Not at all. It's a flat tank so only stands about 2 feet high, give or take. The six inch filler cap is by the side door so I can easily see in. I have a short lanyard tied about a foot from the end of the filling hose which I hook on inside the van to hold the hose while it's filling. Meanwhile I can be checking the tds and plugging in the immersion. Making sure that the water is above the element before I switch on. Ten or fifteen minutes and the van is filled and heating ready for the next day. Unless we have any minor repairs to do.
It also crossed my mind if your tank is fully wrapped, how do you know the water level throughout the day, more so towards the end of day so you can monitor the level, I was thinking a small strip/gap from the top to the bottom of the tank would be suitable and wouldn't cause a great deal of heat loss.

 
I'd wait for the hot water boys, @Pjj @dazmond to say what they run at as they use it all the time for maintenance cleans, something I don't do.
We use hot all year round with the thermopure ones we turn the boiler off if the tank water is 60-80 degrees and just use the hot  tank water especially in summer , in winter it takes longer to get to that temperature. With the Grippatank one I turn the heat exchangers down in the summer or turn it off when tank water is 60-80 degrees.

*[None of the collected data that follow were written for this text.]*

/-! ### RING (R373-R375, R379) -/

/-- Checks of a RING_SET that need no state (R374): ranges, and fields that do not apply are 0. -/
def ringSetFields (c : Cmd) (_ : State) : Option Fail :=
  let kind := c.at 3 1
  let sub := decide (1 ≤ kind) && decide (kind ≤ 3)
  let z := fun (off n : Nat) => (c.at off n == 0, badField off)
  firstFail ([
    (decide (c.at 0 2 < 4096), badField 0), (decide (c.at 2 1 < 128), badField 2),
    (decide (kind ≤ 4) && (kind == 0 || (kind == 4) == decide (64 ≤ c.at 2 1)), badField 3),
    (if kind = 0 then c.at 4 1 == 0 else decide (4 ≤ c.at 4 1) && decide (c.at 4 1 ≤ 15), badField 4),
    (if sub then decide (64 ≤ c.at 5 1) && decide (c.at 5 1 < 128) else c.at 5 1 == 0, badField 5),
    (if kind = 1 then decide (c.at 6 1 < 12) else c.at 6 1 == 0, badField 6),
    (if kind = 0 then c.at 8 8 == 0 else c.at 8 8 % 4096 == 0, badField 8)] ++
    (if kind = 4 then [
      (c.at 16 8 % 4 == 0, badField 16), (decide (c.at 28 4 ≤ 1000000), badField 28),
      (decide (1 ≤ c.at 32 2) && decide (c.at 32 2 ≤ 4096), badField 32)]
     else [z 16 8, z 24 4, z 28 4, z 32 2]))

/-- The ring of a RING_SET. -/
def ringOf (c : Cmd) : Ring :=
  { kind := c.at 3 1, log2 := c.at 4 1, cq := c.at 5 1, pipeline := c.at 6 1, base := c.at 8 8, msgAddr := c.at 16 8,
    msgData := c.at 24 4, coalNs := c.at 28 4, coalCount := c.at 32 2 }

/-- Local ring numbers below the slice's limit (R372). -/
def localOk (s : State) (sl loc : Nat) : Bool :=
  if loc < 64 then decide (loc < (sliceOf s sl).maxQp) else decide (loc < 64 + (sliceOf s sl).maxQp)

/-- RING_SET, 0x1002 O. -/
def ringSetSpec : CmdSpec :=
  { opcode := 0x1002, kind := .o, layout := plain 40 [rsv 7 1, rsv 34 6], foreign := otherSlice
    fields := ringSetFields
    run := fun c s =>
      let sl := c.at 0 2
      let k := dataKey sl (c.at 2 1)
      let old := mget s.host.rings k
      let cq := mget s.host.rings (dataKey sl (c.at 5 1))
      if (sliceOf s sl).state != 1 then .error (failWith St.wrongState)
      else if !localOk s sl (c.at 2 1) then .error (badField 2)
      else if (match old with | some r => r.state != 0 || !r.idle | none => false) then .error (failWith St.wrongState)
      else if c.at 3 1 = 0 then
        if 64 ≤ c.at 2 1 && !(mappedTo s k).isEmpty then .error (failWith St.wrongState)
        else .ok { s := { s with host.rings := mdel s.host.rings k } }
      else if c.at 3 1 != 4 && (match cq with | some q => q.kind != 4 | none => true) then .error (badField 5)
      else if old.isNone && 65536 ≤ s.host.rings.length then .error (failWith St.noSpace)
      else .ok { s := { s with host.rings := mset s.host.rings k (ringOf c) } }
    objects := fun c _ => [dataObj (dataKey (c.at 0 2) (c.at 2 1))]
    object := fun c _ _ => dataKey (c.at 0 2) (c.at 2 1) }

/-- The ring that a command names on an ACTIVE slice. -/
def namedRing (c : Cmd) (s : State) : Except Fail (Nat × Ring) :=
  if (sliceOf s (c.at 0 2)).state != 1 then .error (failWith St.wrongState)
  else match mget s.host.rings (dataKey (c.at 0 2) (c.at 2 1)) with
    | some r => .ok (dataKey (c.at 0 2) (c.at 2 1), r)
    | none => .error (failWith St.notFound)
/-- Ranges of SLICE and LOCAL. -/
def ringFields (c : Cmd) (_ : State) : Option Fail :=
  firstFail [(decide (c.at 0 2 < 4096), badField 0), (decide (c.at 2 1 < 128), badField 2)]
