/-- The issue itself in a cycle: the end of a run-wait (R411 point 11), and events 2 and 3 of a spare slot. -/
def startIssue (t n : Nat) (s : State) : State :=
  let s := match (threadOf s t).runnable with
    | some a => monIssue t n (2 * (s.time.uptime - a)) (modThread t (fun x => { x with runnable := none }) s)
    | none => s
  let s := if n % 8 = t % 8 then s
    else corePmc t 3 1 (corePmc (t / 8 * 8 + n % 8) 2 1 (modThread t (fun x => { x with spareAt := n + 1 }) s))
  modCore (threadCore t) (fun c => { c with issued := c.issued ++ [n], nextCycle := n + 1 }) s

/-- An instruction retires. -/
def retire (t : Nat) (s : State) : State :=
  corePmc t 1 1 (modCore (threadCore t) (fun c => { c with retired := (c.retired + 1) % 2 ^ 64 }) s)

/-- Run one issued instruction: it retires or traps; single step halts after it. -/
def runIssued (t : Nat) (f : State → Issued) (s : State) : State :=
  let r := f s
  let s := match r.2 with
    | none => retire t r.1
    | some (cause, tval) => if 0x100 ≤ cause then haltThread t (cause - 0x100) r.1 else trap t cause tval r.1
  if bit (csrOf s t 0x7B0) 2 then haltThread t 4 s else s

/-- A thread issues an instruction in its cycle of the tick at hand, unless a trigger stops it first; nothing happens where the wheel gives it none. -/
def issue (t : Nat) (f : State → Issued) (s : State) : State :=
  if !canIssue s t then s
  else match cycleFor t s with
    | (none, s) => s
    | (some n, s) => match triggerAction s t 2 (threadOf s t).pc with
      | some 1 => haltThread t 2 s
      | some _ => runIssued t (raise 3 (threadOf s t).pc) (startIssue t n s)
      | none => runIssued t f (startIssue t n s)

/-- The reference thread of a cycle in which nothing issued: the slot's owner if it is eligible, else the eligible open thread that would have received the spare (R359). -/
def referenceThread (s : State) (eligible : List Nat) (n : Nat) : Option Nat :=
  match eligible.find? (fun t => t % 8 == n % 8) with
  | some t => some t
  | none => (eligible.filter (fun t => !(threadOf s t).metered)).foldl (fun a t => match a with
    | some b => if spareBefore s t b then some t else a
    | none => some t) none
/-- The slot category of a cycle of a core (R359): an issued one is counted as it retires or is squashed. Whether a reference thread that waits for no table had a fetched instruction is a free value, and so where no thread could have received the slot (log entry 1). -/
def classifyCycle (c n : Nat) (s : State) : State :=
  let eligible := (coreThreads c).filter (fun t => let y := threadOf s t; y.waiting.isNone && !y.halted && !y.faulted)
  if (coreOf s c).issued.contains n then s
  else if eligible.isEmpty then modCore c (fun x => { x with idle := (x.idle + 1) % 2 ^ 64 }) s
  else
    let backend := match referenceThread s eligible n with
      | some t => (threadOf s t).blocked.isSome || decide (n < (threadOf s t).busyUntil)
      | none => false
    let r := if backend then (0, s) else draw 1 s
    if r.1 = 1 then modCore c (fun x => { x with feStarved := (x.feStarved + 1) % 2 ^ 64 }) r.2
    else modCore c (fun x => { x with beStarved := (x.beStarved + 1) % 2 ^ 64 }) r.2
/-- The two CK_TAHR cycles of the tick that has ended, for a core. -/
def coreClock (c : Nat) (s : State) : State :=
  let ts := coreThreads c
  let s := (ts.filter (fun t => (threadOf s t).waiting.isSome)).foldl (fun s t => corePmc t 11 2 s) s
  let s := (ts.filter (fun t => (threadOf s t).halted)).foldl (fun s t => corePmc t 15 2 s) s
  let n := 2 * s.time.uptime
  let s := classifyCycle c (n - 1) (classifyCycle c (n - 2) s)
  if (coreOf s c).issued.isEmpty then s else modCore c (fun x => { x with issued := x.issued.filter (fun k => decide (n ≤ k)) }) s
/-- The two CK_TAHR cycles of a tick count for the stall of a cluster, up to the 65,536 that make one (R355). -/
def stallClock (cl : Nat) (s : State) : State :=
  let q := if quietNow s cl then min 65536 ((clusterOf s cl).quiet + 2) else 0
  if q = (clusterOf s cl).quiet then s else modCluster cl (fun x => { x with quiet := q }) s

/-- Acknowledgements of the peer arrive for what it has received of the reliable classes; how many is the peer's: free values (R307; log entry 80). -/
def pairAcks (s : State) : State :=
  if s.pair.link = 0 then s
  else [3, 4, 5].foldl (fun s cls =>
    let n := (s.pair.unacked.filter (fun m => m.1 == cls)).length
    if n = 0 then s else let r := drawBelow (n + 1) s; pairAcked cls r.1 r.2) s

/-- Control messages cross the bridge in CC0 (both ways), CC1 (both ways) and CC3 as the work of a tick asks; how many is not given: free values (R16; log entry 81). -/
def controlTraffic (s : State) : State :=
  let r := draw 40 s
  (List.range 5).foldl (fun s i => bridgeCross ([2, 3, 4, 5, 8].getD i 0) (bitsOf r.1 (8 * i + 7) (8 * i)) s) r.2

/-- One tick of the device: CK_TIME, the control classes of the bridge, what the peer has acknowledged, lane markers, and the CK_TAHR cycles of the released cores, a fenced one among them, whose domain is powered (R359). -/
def clockTick (s : State) : State :=
  let s' := tick s
  let s' := if s'.time.uptime = s.time.uptime then s' else refreshSchedulers (if s.time.nextStep.isSome then startGates s' else s')
  let s' := if s'.time.uptime = s.time.uptime then s' else sendMarkers (pairAcks (controlTraffic (dc1Markers s')))
  if s'.time.uptime = s.time.uptime || !trafficOn s' then s'
  else
    let s' := ((s'.tahr.cores.filter (fun c => c.2.released && !(domainOf s' (10 + c.1 / 32)).heldOff)).map (·.1)).foldl (fun s c => coreClock c s) s'
    stallClock 1 (stallClock 0 s')

/-! ### Memory of a thread (R332, R333) -/

/-- What a core address names: a byte of the device, or an offset in a register set. -/
inductive Place where
  | mem (device : Nat) (hbm : Bool)
  | set (n off : Nat)
deriving DecidableEq, Repr

/-- The core address map. -/
def place (t a : Nat) : Option Place :=
  let cl := threadCluster t
  if a < 0x10000 then some (.mem (0x30000000 + threadCore t * 0x10000 + a) false)
  else if 0x10000000 ≤ a && a < 0x11000000 then some (.mem (clusterBase cl + (a - 0x10000000)) false)
  else if 0x41000000 ≤ a && a < 0x41001000 then
    some (.set (8 + 8 * cl + (a - 0x41000000) / 0x200) ((a - 0x41000000) % 0x200))
  else if 0x100000000 ≤ a && a < 0x200000000 then some (.mem ((tahrHbm cl).1 + (a - 0x100000000)) true)
  else none

/-- PMP entry of a thread: configuration byte. -/
def pmpCfg (x : Thread) (i : Nat) : Nat := mgetD x.csrs 0x3A0 0 / 256 ^ i % 256
/-- PMP address register. -/
def pmpAddr (x : Thread) (i : Nat) : Nat := mgetD x.csrs (0x3B0 + i) 0
/-- First and last-plus-one byte address of an entry, none where it is off. -/
def pmpRange (x : Thread) (i : Nat) : Option (Nat × Nat) :=
  let a := pmpAddr x i
  match bitsOf (pmpCfg x i) 4 3 with
  | 0 => none
  | 1 => some (if i = 0 then 0 else pmpAddr x (i - 1) * 4, a * 4)
  | 2 => some (a * 4, a * 4 + 4)
  | _ =>
    let k := log2 (a ^^^ (a + 1)) + 1
    some (a / 2 ^ k * 2 ^ k * 4, (a / 2 ^ k + 1) * 2 ^ k * 4)
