-- ==== Sys2Proof/Machine/Commit.lean ====
section
/-! DEFINITION. Staging and the commit of R80: conflicts and limits (R75-R77), the placement pass, the commit point, phase B and the release of objects (R64-R70, R80-R84, R89 03_transactions_and_journal). -/

namespace Sys2Proof.Machine

/-! ### Staged operations -/

/-- The transaction of operations that the firmware makes of itself, the sections of a pipeline program or what the pair's active has sent (R148, R223, R314): beyond the TXN_ID of any command. -/
def programTxn : Nat := 2 ^ 32

/-- The R76 names of what one staged operation changes. -/
def opObjects (st : Staged) (s : State) : List Nat :=
  match specOf st.opcode with | some sp => sp.objects st.cmd s | none => []
/-- The operation changes double-banked configuration (R65). -/
def opBanked (st : Staged) : Bool :=
  match specOf st.opcode with | some sp => (sp.banked st.cmd).1 || (sp.banked st.cmd).2 | none => false
/-- Entry writes of an operation (R77). -/
def opWrites (st : Staged) : Nat := match specOf st.opcode with | some sp => sp.writes st.cmd | none => 0
/-- Entry writes that an operation makes in phase A: deletes and destroyed tables wait for phase B (R80, the worked example of R82). -/
def phaseAWrites (st : Staged) : Nat :=
  if st.opcode = 0x0805 || (st.opcode = 0x0806 && st.cmd.at 4 1 == 5) || (st.opcode = 0x0807 && st.cmd.at 0 1 == 1) then 0 else opWrites st
/-- Tables that an operation writes. -/
def opTables (st : Staged) : List Nat := match specOf st.opcode with | some sp => sp.tables st.cmd | none => []
/-- The operation's phase A writes entries into a table in HBM. -/
def writesHbm (st : Staged) (s : State) : Bool :=
  phaseAWrites st != 0 && 0x0803 ≤ st.opcode && st.opcode ≤ 0x0806 &&
  (opTables st).any (fun t => match mget s.tables t with | some x => x.memory == 1 | none => false)
/-- Two lists of names meet. -/
def meets (a b : List Nat) : Bool := a.any b.contains

/-- The commit advances the epoch (R65). -/
def advances (ops : List Staged) : Bool := ops.any opBanked
/-- The tag that the next epoch takes. -/
def nextTag (s : State) : Nat := (s.mgt.curTag + 1) % 8
/-- A commit has passed its commit point and its phase B is open: the second half of its bank switches is still to come (R80, R146). -/
def phaseBOpen (s : State) : Bool := s.mgt.commits.any (fun k => !k.waiting && !k.writing && k.ackSeq.isNone)
/-- Step 1 of R80: the tag is live, or the inactive banks are still in use (R67, R70). -/
def epochWait (ops : List Staged) (s : State) : Bool :=
  advances ops && (s.mgt.live.contains (nextTag s) || !s.mgt.ingressRetired || !s.mgt.egressRetired || phaseBOpen s)
/-- A commit is in phase A: what step 3 found holds until its commit point, so no other commit comes between (R80; DESIGN CHOICE, log entry 83). -/
def phaseAOpen (s : State) : Bool := s.mgt.commits.any (·.writing)
/-- A commit cannot be placed yet. -/
def mustWait (ops : List Staged) (s : State) : Bool := phaseAOpen s || epochWait ops s

/-- A new epoch: the banks and the tag switch, packets under way keep the bank they entered with (R65, R69). -/
def newEpoch (s : State) : State :=
  { s with
    bankOld := s.bank
    pkts := mmap s.pkts (fun _ p => { p with bank := p.bank + 1 })
    mgt := { s.mgt with curTag := nextTag s, live := s.mgt.live ++ [nextTag s],
                              liveRefs := mset s.mgt.liveRefs s.mgt.curTag (programRefs s), ingressRetired := false, egressRetired := false } }
/-- The state in which operations are placed: nothing deferred yet, and the new epoch's banks if they change one. -/
def placeStart (ops : List Staged) (s : State) : State :=
  let s := { s with mgt := { s.mgt with deferring := [], evicting := [], moves := 0 } }
  if advances ops then newEpoch s else s

/-! ### The placement pass (R80 step 3) -/


/-- What placing one operation leaves: the state, its records (evictions first, R188) and its result. -/
structure PlacedOp where
  s : State
  recs : List PlanRec
  result : List Byte

/-- The payload has the layout of its operation: a section of a pipeline program has not passed R47 (R223). -/
def payloadFail (sp : CmdSpec) (c : Cmd) (s : State) : Option Fail :=
  match sp.layout c with
  | .error f => some f
  | .ok l => match rsvdFail c.payload l.rsvd with
    | some f => some f
    | none => if c.payloadLen = (sp.lenState c s).getD l.len then none else some (failAt St.badLength 4)

/-- What the placement pass checks again of the device, beside an operation's own conditions (R80 step 3). -/
abbrev Recheck := CmdSpec → Cmd → State → Option Fail
/-- The checks of a commit that was in progress, waiting, as a switchover came due: it finishes (R325). -/
def resumedFail : Recheck := fun sp c s => stateFail sp c { s with pair.armed := none, pair.switching := 0 }
/-- The checks of a commit: those that staging made where a command asks for it, and none for a program or what the active sends. -/
def checkOf (k : Commit) : Recheck :=
  if k.goal != .command then fun _ _ _ => none else if k.waiting then resumedFail else stateFail

/-- Place one operation. -/
def placeOp (check : Recheck) (st : Staged) (s : State) : Except Fail PlacedOp :=
  match specOf st.opcode with
  | none => .error (failWith St.badOpcode)
  | some sp =>
    match firstFail [((payloadFail sp st.cmd s).isNone, (payloadFail sp st.cmd s).getD (failWith 0)),
                     ((sp.fields st.cmd s).isNone, (sp.fields st.cmd s).getD (failWith 0)),
                     ((check sp st.cmd s).isNone, (check sp st.cmd s).getD (failWith 0))] with
    | some f => .error f
    | none =>
      match sp.apply st.cmd { s with mgt.evicting := [] } with
      | .error f => .error f
      | .ok (t, r) => match sp.room st.cmd t with
      | some f => .error f
      | none =>
        let own : PlanRec := {
          opcode := st.opcode, object := sp.object st.cmd r t, resource := st.cmd.resource
          payload := recordPayload st.opcode st.cmd, replicated := sp.replicated st.cmd }
        .ok { s := { t with mgt.evicting := [] }, recs := t.mgt.evicting ++ [own], result := r }

/-- Place operations in staging order; the first that fails is named by its index. -/
def placeOps (check : Recheck) : Nat → List Staged → PlacedOp → Except (Nat × Fail) PlacedOp
  | _, [], p => .ok p
  | n, st :: rest, p =>
    match placeOp check st p.s with
    | .error f => .error (n, f)
    | .ok q => placeOps check (n + 1) rest { s := q.s, recs := p.recs ++ q.recs, result := q.result }

/-- The checks that wait until every operation is placed (R256). -/
def settledFail : Nat → List Staged → State → Option (Nat × Fail)
  | _, [], _ => none
  | n, st :: rest, s =>
    match (match specOf st.opcode with | some sp => sp.settled st.cmd s | none => none) with
    | some f => some (n, f)
    | none => settledFail (n + 1) rest s

/-- The whole placement pass. -/
def placeAllWith (check : Recheck) (ops : List Staged) (s : State) : Except (Nat × Fail) PlacedOp :=
  match placeOps check 0 ops { s := placeStart ops s, recs := [], result := [] } with
  | .error e => .error e
  | .ok p => match settledFail 0 ops p.s with
    | some e => .error e
    | none => .ok p
/-- The placement pass with the conditions that staging checked (`host`), or without them. -/
def placeAll (host : Bool) : List Staged → State → Except (Nat × Fail) PlacedOp := placeAllWith (if host then stateFail else fun _ _ _ => none)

As for optimum temperature on the glass anything over 60 degrees at the brush makes cleaning time much quicker , this however isn’t an exact science as the water will be a lot cooler if you have 130 meters of hose out in the ground , if using 20-30 meters it will obviously be a lot hotter, when you are used to it you get a feel for 60+ degrees water as bird muck , snail trails come off so much quicker , I rarely check the temperature to be honest but know when I  cannot hold the hose I know it’s over 70 degrees, when doing commercial building cleaning the hotter the water the better same with plastics . 

 
We generally have a good idea of what we can do with a tank full. If we think we might run out we'll do some on the way to the furthest jobs and work back so if we do run out we can pick them off the next day without travelling too far for what might be just one job. If we want to check we just open the filler cap for a moment. I have thought about putting a transparent tube on the side with a floating bead in it as a gauge (a bit similar to heating oil tanks) but we're so used to it now that we very rarely get caught out. If we have a day that's really busy with big houses quite a way out we sometimes take two or three 25 litre cans with us. Each can full being worth at least £15~£20 of work.